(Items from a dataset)
-- ==== Sys2Proof/Machine/PlpCmds.lean ====
section
/-!
DEFINITION. Sys2Proof/Machine/PlpCmds.lean: the commands of the power-loss unit: failures, sags, budget, discharge test,
bank release, planned power-off, dump and restart (R298 to R321).
-/
namespace Sys2Proof.Machine
open Sys2Proof

/-- POWER_FAIL_DECLARED (R298). -/
def execPowerFailDeclared (s : State) : Host.Outcome State Fault Refusal := .next (declareFailure s)

/-- PF_WARN (R299, R308): VSENSE has been below warn_mv for 1 ms. PF_WARN is logged once per sag with the lowest reading,
every row timer counts as expired, and a running test is aborted. -/
def pfWarn (pin : Nat) (s : State) : State :=
  let mv := busMv (s.gfld .plp_sense_vsense_ratio) pin
  if s.plp.warn || s.gfld .plp_thresh_warn_mv ≤ mv then s
  else
    let s1 := updPlp (fun p => { p with
      warn := true, hutestEn := false, test := none
      result := if p.test.isSome then 6 else p.result, testDue := p.testDue || p.test.isSome }) s
    expireRows (logEv .pfWarn 15 [mv] s1)

def execPfWarn (pin : Nat) (s : State) : Host.Outcome State Fault Refusal := .next (pfWarn pin s)

/-- SAG_END (R299, R307): rows use their normal timers again, and a test that was due starts. -/
def sagEnd (s : State) : State :=
  let s1 := updPlp (fun p => { p with warn := false }) s
  if s1.plp.testDue then startTest s1 else s1

def execSagEnd (s : State) : Host.Outcome State Fault Refusal := .next (sagEnd s)

/-- BUDGET_RECOMPUTE (R301): every 1 ms, with the HSENSE ball reading and its lowest over the preceding 10 ms. -/
def budgetRecompute (low now : Nat) (s : State) : State :=
  let r := s.gfld .plp_sense_hsense_ratio
  recompute (updPlp (fun p => { p with bankMv := sat 0xFFFF (busMv r now), budgetMv := sat 0xFFFF (busMv r low) }) s)

def execBudgetRecompute (low now : Nat) (s : State) : Host.Outcome State Fault Refusal := .next (budgetRecompute low now s)

/-! ### The discharge test (R306 to R308) -/

/-- A test ends with a result, C in µF and ESR in mΩ (R304, R306). -/
def endTest (r capUf esr : Nat) (s : State) : State :=
  let c := capUf / 100
  let s1 := emit (.pins [(.hutestEn, false)]) (updPlp (fun p => { p with
    test := none, hutestEn := false, result := r, esrMohm := sat 0xFFF esr, cap01mF := sat 0xFFFF c }) s)
  if r == 1 then
    let s2 := updPlp (fun p => { p with
      capUf := capUf, testMin := s.island.minutes, passEsr := sat 0xFFFF esr, passedSince := true, bankSafe := false }) s1
    clearCauses [2, 3, 4, 6] (recompute (logEv .holdupTestPass 15 [c, esr] s2))
  else recompute (addCause 3 (logEv .holdupTestFail 15 [c, esr, r] s1))

/-- BANK_ABSENT (R304, R308, R319, R320): HSENSE has been below 5,000 mV for 10 ms. A test that runs fails with it; without
bank_release the staged data is at risk. -/
def bankAbsent (s : State) : State :=
  if s.plp.causes.contains 4 then s
  else
    let s1 := match s.plp.test with
      | some t => endTest (if t.step == 1 then 4 else 5) 0 t.esr s
      | none => s
    let s2 := addCause 4 s1
    if s2.plp.causes.contains 6 then s2 else logEv .bankLostUnsafe 15 [stagedMib s2] s2

def execBankAbsent (s : State) : Host.Outcome State Fault Refusal := .next (bankAbsent s)

/-- DISCHARGE_TEST_START (R307): a test that is due starts. -/
def execDischargeTestStart (s : State) : Host.Outcome State Fault Refusal :=
  .next (if s.plp.testDue then startTest s else s)

/-- TEST_INTERVAL (R307): test_hours after the start of the previous test. -/
def execTestInterval (s : State) : Host.Outcome State Fault Refusal :=
  .next (if s.plp.lastTestMin + 60 * s.gfld .plp_test_cfg_test_hours ≤ s.island.minutes then startTest s else s)

/-- HSENSE_RISE (R307): a rise of more than 5 V in 10 s while BANK_ABSENT or BANK_RELEASED applies. -/
def execHsenseRise (s : State) : Host.Outcome State Fault Refusal :=
  .next (if s.plp.causes.contains 4 || s.plp.causes.contains 6 then startTest s else s)

/-- TEST_CHARGED (R306): the bank counts as charged above vmin_mv + test_drop_mv; V0 is noted and HUTEST_EN raised. -/
def testCharged (pin : Nat) (s : State) : State :=
  let v := busMv (s.gfld .plp_sense_hsense_ratio) pin
  match s.plp.test with
  | some t =>
    if t.step != 1 || v ≤ s.gfld .plp_bank_vmin_mv + s.gfld .plp_test_cfg_test_drop_mv then s
    else emit (.pins [(.hutestEn, true)]) (updPlp (fun p => { p with
      hutestEn := true, test := some { t with step := 2, stepMs := s.nowMs, v0 := v } }) s)
  | none => s

def execTestCharged (pin : Nat) (s : State) : Host.Outcome State Fault Refusal := .next (testCharged pin s)

/-- TEST_ESR_SAMPLE (R306): V1 after 100 µs; ESR = (V0 − V1) × rtest_ohm / V1, in mΩ, rounded down. -/
def testEsr (pin : Nat) (s : State) : State :=
  let v := busMv (s.gfld .plp_sense_hsense_ratio) pin
  match s.plp.test with
  | some t =>
    if t.step != 2 || v == 0 then s
    else updPlp (fun p => { p with test := some { t with
      step := 3, stepMs := s.nowMs, v1 := v, esr := (t.v0 - v) * s.gfld .plp_test_cfg_rtest_ohm * 1000 / v } }) s
  | none => s

def execTestEsrSample (pin : Nat) (s : State) : Host.Outcome State Fault Refusal := .next (testEsr pin s)

/-- ln(a / b) in units of 2^-40, for a ≥ b > 0: twice the sum of z^(2k+1)/(2k+1) with z = (a − b)/(a + b). -/
def lnRatio (a b : Nat) : Nat :=
  let z := (a - b) * 2 ^ 40 / (a + b)
  2 * ((List.range 64).map fun k => z ^ (2 * k + 1) / 2 ^ (80 * k) / (2 * k + 1)).sum

/-- C = t / (R × ln(V1/V2)) in µF, with t in µs (R306). -/
def capFound (t r v1 v2 : Nat) : Nat :=
  let l := lnRatio v1 v2
  if v2 == 0 || l == 0 then 0 else t * 2 ^ 40 / (r * l)

/-- TEST_DISCHARGE_END (R306): HSENSE reaches V2, `us` after the 100 µs mark; the test passes or fails. -/
def testEnd (us : Nat) (s : State) : State :=
  match s.plp.test with
  | some t =>
    if t.step != 3 then s
    else
      let c := capFound us (s.gfld .plp_test_cfg_rtest_ohm) t.v1 (t.v1 - s.gfld .plp_test_cfg_test_drop_mv)
      let r := if c < 100 * s.gfld .plp_test_limit_cap_min then 2
        else if s.gfld .plp_test_limit_esr_max_mohm < t.esr then 3 else 1
      endTest r c t.esr s
  | none => s

def execTestDischargeEnd (us : Nat) (s : State) : Host.Outcome State Fault Refusal := .next (testEnd us s)

/-- TEST_TIMEOUT (R306): 300 s in step 1, or 10 s in step 3. -/
def testTimeout (s : State) : State :=
  match s.plp.test with
  | some t =>
    if t.step == 1 && t.startMs + 300000 ≤ s.nowMs then endTest 4 0 0 s
    else if t.step == 3 && t.stepMs + 10000 ≤ s.nowMs then endTest 5 0 t.esr s
    else s
  | none => s

def execTestTimeout (s : State) : Host.Outcome State Fault Refusal := .next (testTimeout s)

/-- TEST_NOW (R307, R308): ignored during a test. -/
def execTestNow (s : State) : Host.Outcome State Fault Refusal := .next (pkgWrite startTest s)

◆ WORK ORDER
Set the entries down again, unchanged and complete.

◆ REPLY
-- ==== Sys2Proof/Machine/PlpCmds.lean ====
section
/-!
DEFINITION. Sys2Proof/Machine/PlpCmds.lean: the commands of the power-loss unit: failures, sags, budget, discharge test,
bank release, planned power-off, dump and restart (R298 to R321).
-/
namespace Sys2Proof.Machine
open Sys2Proof

/-- POWER_FAIL_DECLARED (R298). -/
def execPowerFailDeclared (s : State) : Host.Outcome State Fault Refusal := .next (declareFailure s)

/-- PF_WARN (R299, R308): VSENSE has been below warn_mv for 1 ms. PF_WARN is logged once per sag with the lowest reading,
every row timer counts as expired, and a running test is aborted. -/
def pfWarn (pin : Nat) (s : State) : State :=
  let mv := busMv (s.gfld .plp_sense_vsense_ratio) pin
  if s.plp.warn || s.gfld .plp_thresh_warn_mv ≤ mv then s
  else
    let s1 := updPlp (fun p => { p with
      warn := true, hutestEn := false, test := none
      result := if p.test.isSome then 6 else p.result, testDue := p.testDue || p.test.isSome }) s
    expireRows (logEv .pfWarn 15 [mv] s1)

def execPfWarn (pin : Nat) (s : State) : Host.Outcome State Fault Refusal := .next (pfWarn pin s)

/-- SAG_END (R299, R307): rows use their normal timers again, and a test that was due starts. -/
def sagEnd (s : State) : State :=
  let s1 := updPlp (fun p => { p with warn := false }) s
  if s1.plp.testDue then startTest s1 else s1

def execSagEnd (s : State) : Host.Outcome State Fault Refusal := .next (sagEnd s)

/-- BUDGET_RECOMPUTE (R301): every 1 ms, with the HSENSE ball reading and its lowest over the preceding 10 ms. -/
def budgetRecompute (low now : Nat) (s : State) : State :=
  let r := s.gfld .plp_sense_hsense_ratio
  recompute (updPlp (fun p => { p with bankMv := sat 0xFFFF (busMv r now), budgetMv := sat 0xFFFF (busMv r low) }) s)

def execBudgetRecompute (low now : Nat) (s : State) : Host.Outcome State Fault Refusal := .next (budgetRecompute low now s)

/-! ### The discharge test (R306 to R308) -/

/-- A test ends with a result, C in µF and ESR in mΩ (R304, R306). -/
def endTest (r capUf esr : Nat) (s : State) : State :=
  let c := capUf / 100
  let s1 := emit (.pins [(.hutestEn, false)]) (updPlp (fun p => { p with
    test := none, hutestEn := false, result := r, esrMohm := sat 0xFFF esr, cap01mF := sat 0xFFFF c }) s)
  if r == 1 then
    let s2 := updPlp (fun p => { p with
      capUf := capUf, testMin := s.island.minutes, passEsr := sat 0xFFFF esr, passedSince := true, bankSafe := false }) s1
    clearCauses [2, 3, 4, 6] (recompute (logEv .holdupTestPass 15 [c, esr] s2))
  else recompute (addCause 3 (logEv .holdupTestFail 15 [c, esr, r] s1))

/-- BANK_ABSENT (R304, R308, R319, R320): HSENSE has been below 5,000 mV for 10 ms. A test that runs fails with it; without
bank_release the staged data is at risk. -/
def bankAbsent (s : State) : State :=
  if s.plp.causes.contains 4 then s
  else
    let s1 := match s.plp.test with
      | some t => endTest (if t.step == 1 then 4 else 5) 0 t.esr s
      | none => s
    let s2 := addCause 4 s1
    if s2.plp.causes.contains 6 then s2 else logEv .bankLostUnsafe 15 [stagedMib s2] s2

def execBankAbsent (s : State) : Host.Outcome State Fault Refusal := .next (bankAbsent s)

/-- DISCHARGE_TEST_START (R307): a test that is due starts. -/
def execDischargeTestStart (s : State) : Host.Outcome State Fault Refusal :=
  .next (if s.plp.testDue then startTest s else s)

/-- TEST_INTERVAL (R307): test_hours after the start of the previous test. -/
def execTestInterval (s : State) : Host.Outcome State Fault Refusal :=
  .next (if s.plp.lastTestMin + 60 * s.gfld .plp_test_cfg_test_hours ≤ s.island.minutes then startTest s else s)

/-- HSENSE_RISE (R307): a rise of more than 5 V in 10 s while BANK_ABSENT or BANK_RELEASED applies. -/
def execHsenseRise (s : State) : Host.Outcome State Fault Refusal :=
  .next (if s.plp.causes.contains 4 || s.plp.causes.contains 6 then startTest s else s)

/-- TEST_CHARGED (R306): the bank counts as charged above vmin_mv + test_drop_mv; V0 is noted and HUTEST_EN raised. -/
def testCharged (pin : Nat) (s : State) : State :=
  let v := busMv (s.gfld .plp_sense_hsense_ratio) pin
  match s.plp.test with
  | some t =>
    if t.step != 1 || v ≤ s.gfld .plp_bank_vmin_mv + s.gfld .plp_test_cfg_test_drop_mv then s
    else emit (.pins [(.hutestEn, true)]) (updPlp (fun p => { p with
      hutestEn := true, test := some { t with step := 2, stepMs := s.nowMs, v0 := v } }) s)
  | none => s

def execTestCharged (pin : Nat) (s : State) : Host.Outcome State Fault Refusal := .next (testCharged pin s)

/-- TEST_ESR_SAMPLE (R306): V1 after 100 µs; ESR = (V0 − V1) × rtest_ohm / V1, in mΩ, rounded down. -/
def testEsr (pin : Nat) (s : State) : State :=
  let v := busMv (s.gfld .plp_sense_hsense_ratio) pin
  match s.plp.test with
  | some t =>
    if t.step != 2 || v == 0 then s
    else updPlp (fun p => { p with test := some { t with
      step := 3, stepMs := s.nowMs, v1 := v, esr := (t.v0 - v) * s.gfld .plp_test_cfg_rtest_ohm * 1000 / v } }) s
  | none => s

def execTestEsrSample (pin : Nat) (s : State) : Host.Outcome State Fault Refusal := .next (testEsr pin s)

/-- ln(a / b) in units of 2^-40, for a ≥ b > 0: twice the sum of z^(2k+1)/(2k+1) with z = (a − b)/(a + b). -/
def lnRatio (a b : Nat) : Nat :=
  let z := (a - b) * 2 ^ 40 / (a + b)
  2 * ((List.range 64).map fun k => z ^ (2 * k + 1) / 2 ^ (80 * k) / (2 * k + 1)).sum

/-- C = t / (R × ln(V1/V2)) in µF, with t in µs (R306). -/
def capFound (t r v1 v2 : Nat) : Nat :=
  let l := lnRatio v1 v2
  if v2 == 0 || l == 0 then 0 else t * 2 ^ 40 / (r * l)

/-- TEST_DISCHARGE_END (R306): HSENSE reaches V2, `us` after the 100 µs mark; the test passes or fails. -/
def testEnd (us : Nat) (s : State) : State :=
  match s.plp.test with
  | some t =>
    if t.step != 3 then s
    else
      let c := capFound us (s.gfld .plp_test_cfg_rtest_ohm) t.v1 (t.v1 - s.gfld .plp_test_cfg_test_drop_mv)
      let r := if c < 100 * s.gfld .plp_test_limit_cap_min then 2
        else if s.gfld .plp_test_limit_esr_max_mohm < t.esr then 3 else 1
      endTest r c t.esr s
  | none => s

def execTestDischargeEnd (us : Nat) (s : State) : Host.Outcome State Fault Refusal := .next (testEnd us s)

/-- TEST_TIMEOUT (R306): 300 s in step 1, or 10 s in step 3. -/
def testTimeout (s : State) : State :=
  match s.plp.test with
  | some t =>
    if t.step == 1 && t.startMs + 300000 ≤ s.nowMs then endTest 4 0 0 s
    else if t.step == 3 && t.stepMs + 10000 ≤ s.nowMs then endTest 5 0 t.esr s
    else s
  | none => s

def execTestTimeout (s : State) : Host.Outcome State Fault Refusal := .next (testTimeout s)

/-- TEST_NOW (R307, R308): ignored during a test. -/
def execTestNow (s : State) : Host.Outcome State Fault Refusal := .next (pkgWrite startTest s)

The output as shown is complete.